• **Provided records**:
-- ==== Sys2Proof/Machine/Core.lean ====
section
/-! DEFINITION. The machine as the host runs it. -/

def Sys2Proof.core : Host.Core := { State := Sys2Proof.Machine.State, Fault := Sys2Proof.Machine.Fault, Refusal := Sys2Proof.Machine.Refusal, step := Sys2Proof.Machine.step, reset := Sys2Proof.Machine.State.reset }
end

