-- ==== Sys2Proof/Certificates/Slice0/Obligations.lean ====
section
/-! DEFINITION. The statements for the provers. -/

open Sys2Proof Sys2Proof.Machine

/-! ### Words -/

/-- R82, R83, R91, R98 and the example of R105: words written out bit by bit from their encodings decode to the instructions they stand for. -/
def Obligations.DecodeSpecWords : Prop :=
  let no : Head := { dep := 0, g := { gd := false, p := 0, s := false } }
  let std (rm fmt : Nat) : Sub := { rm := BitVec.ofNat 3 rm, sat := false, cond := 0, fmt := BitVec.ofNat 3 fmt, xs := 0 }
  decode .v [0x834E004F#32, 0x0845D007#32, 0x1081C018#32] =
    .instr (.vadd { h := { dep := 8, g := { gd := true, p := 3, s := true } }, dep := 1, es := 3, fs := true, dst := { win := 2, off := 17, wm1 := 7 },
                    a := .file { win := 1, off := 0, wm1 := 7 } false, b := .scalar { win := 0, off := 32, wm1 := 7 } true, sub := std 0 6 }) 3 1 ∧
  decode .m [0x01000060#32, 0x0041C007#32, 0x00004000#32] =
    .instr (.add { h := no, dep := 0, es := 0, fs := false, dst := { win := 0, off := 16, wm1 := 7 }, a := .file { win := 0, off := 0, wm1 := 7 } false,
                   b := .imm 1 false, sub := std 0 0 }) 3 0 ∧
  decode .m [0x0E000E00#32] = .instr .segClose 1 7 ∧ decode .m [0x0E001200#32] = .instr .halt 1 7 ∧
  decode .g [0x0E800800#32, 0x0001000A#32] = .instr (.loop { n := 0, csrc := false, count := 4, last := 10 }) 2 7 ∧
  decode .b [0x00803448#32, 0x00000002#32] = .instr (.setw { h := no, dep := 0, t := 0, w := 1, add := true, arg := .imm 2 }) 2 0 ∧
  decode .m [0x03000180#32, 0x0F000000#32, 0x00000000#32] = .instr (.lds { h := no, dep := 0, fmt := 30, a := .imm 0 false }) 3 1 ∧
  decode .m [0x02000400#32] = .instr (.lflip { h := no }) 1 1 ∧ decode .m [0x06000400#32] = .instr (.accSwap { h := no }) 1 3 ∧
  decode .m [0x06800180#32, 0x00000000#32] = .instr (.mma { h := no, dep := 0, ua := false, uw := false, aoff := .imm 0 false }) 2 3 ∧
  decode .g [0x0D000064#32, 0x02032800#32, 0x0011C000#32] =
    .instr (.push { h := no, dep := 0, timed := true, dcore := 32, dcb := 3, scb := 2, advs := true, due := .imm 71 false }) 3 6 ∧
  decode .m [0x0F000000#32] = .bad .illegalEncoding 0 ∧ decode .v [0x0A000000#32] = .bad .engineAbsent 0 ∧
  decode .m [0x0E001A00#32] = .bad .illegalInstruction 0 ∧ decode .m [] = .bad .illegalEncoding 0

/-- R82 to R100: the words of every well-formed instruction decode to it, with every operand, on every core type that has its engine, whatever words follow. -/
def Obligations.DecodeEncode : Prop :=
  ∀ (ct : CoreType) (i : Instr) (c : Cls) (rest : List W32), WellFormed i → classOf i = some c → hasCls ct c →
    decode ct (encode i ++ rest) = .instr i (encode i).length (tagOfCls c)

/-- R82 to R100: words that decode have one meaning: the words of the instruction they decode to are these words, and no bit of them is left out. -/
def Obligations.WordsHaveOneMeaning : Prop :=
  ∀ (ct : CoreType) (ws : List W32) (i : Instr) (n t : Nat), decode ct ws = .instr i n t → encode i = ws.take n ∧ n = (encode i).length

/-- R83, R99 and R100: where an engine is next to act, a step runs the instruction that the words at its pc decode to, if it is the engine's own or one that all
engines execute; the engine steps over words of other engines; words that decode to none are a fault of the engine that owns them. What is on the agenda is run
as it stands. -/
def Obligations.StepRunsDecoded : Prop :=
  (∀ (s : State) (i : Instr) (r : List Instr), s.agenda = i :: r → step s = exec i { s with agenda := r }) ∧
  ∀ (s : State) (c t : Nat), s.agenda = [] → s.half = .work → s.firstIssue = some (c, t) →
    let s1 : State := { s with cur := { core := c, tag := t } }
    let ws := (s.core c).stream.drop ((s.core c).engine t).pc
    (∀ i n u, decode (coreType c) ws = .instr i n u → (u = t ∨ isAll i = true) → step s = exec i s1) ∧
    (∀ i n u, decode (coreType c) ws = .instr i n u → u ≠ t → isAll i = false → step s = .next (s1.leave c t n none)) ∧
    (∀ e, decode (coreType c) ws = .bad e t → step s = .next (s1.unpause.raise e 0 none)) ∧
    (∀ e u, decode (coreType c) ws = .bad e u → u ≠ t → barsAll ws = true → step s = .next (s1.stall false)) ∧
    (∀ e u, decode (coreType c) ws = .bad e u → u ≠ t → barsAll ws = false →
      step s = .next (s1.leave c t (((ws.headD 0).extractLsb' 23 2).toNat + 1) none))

• **Work item**:
Say how many lines above contain the string "List", writing only the number.

• **Exercise output**:
3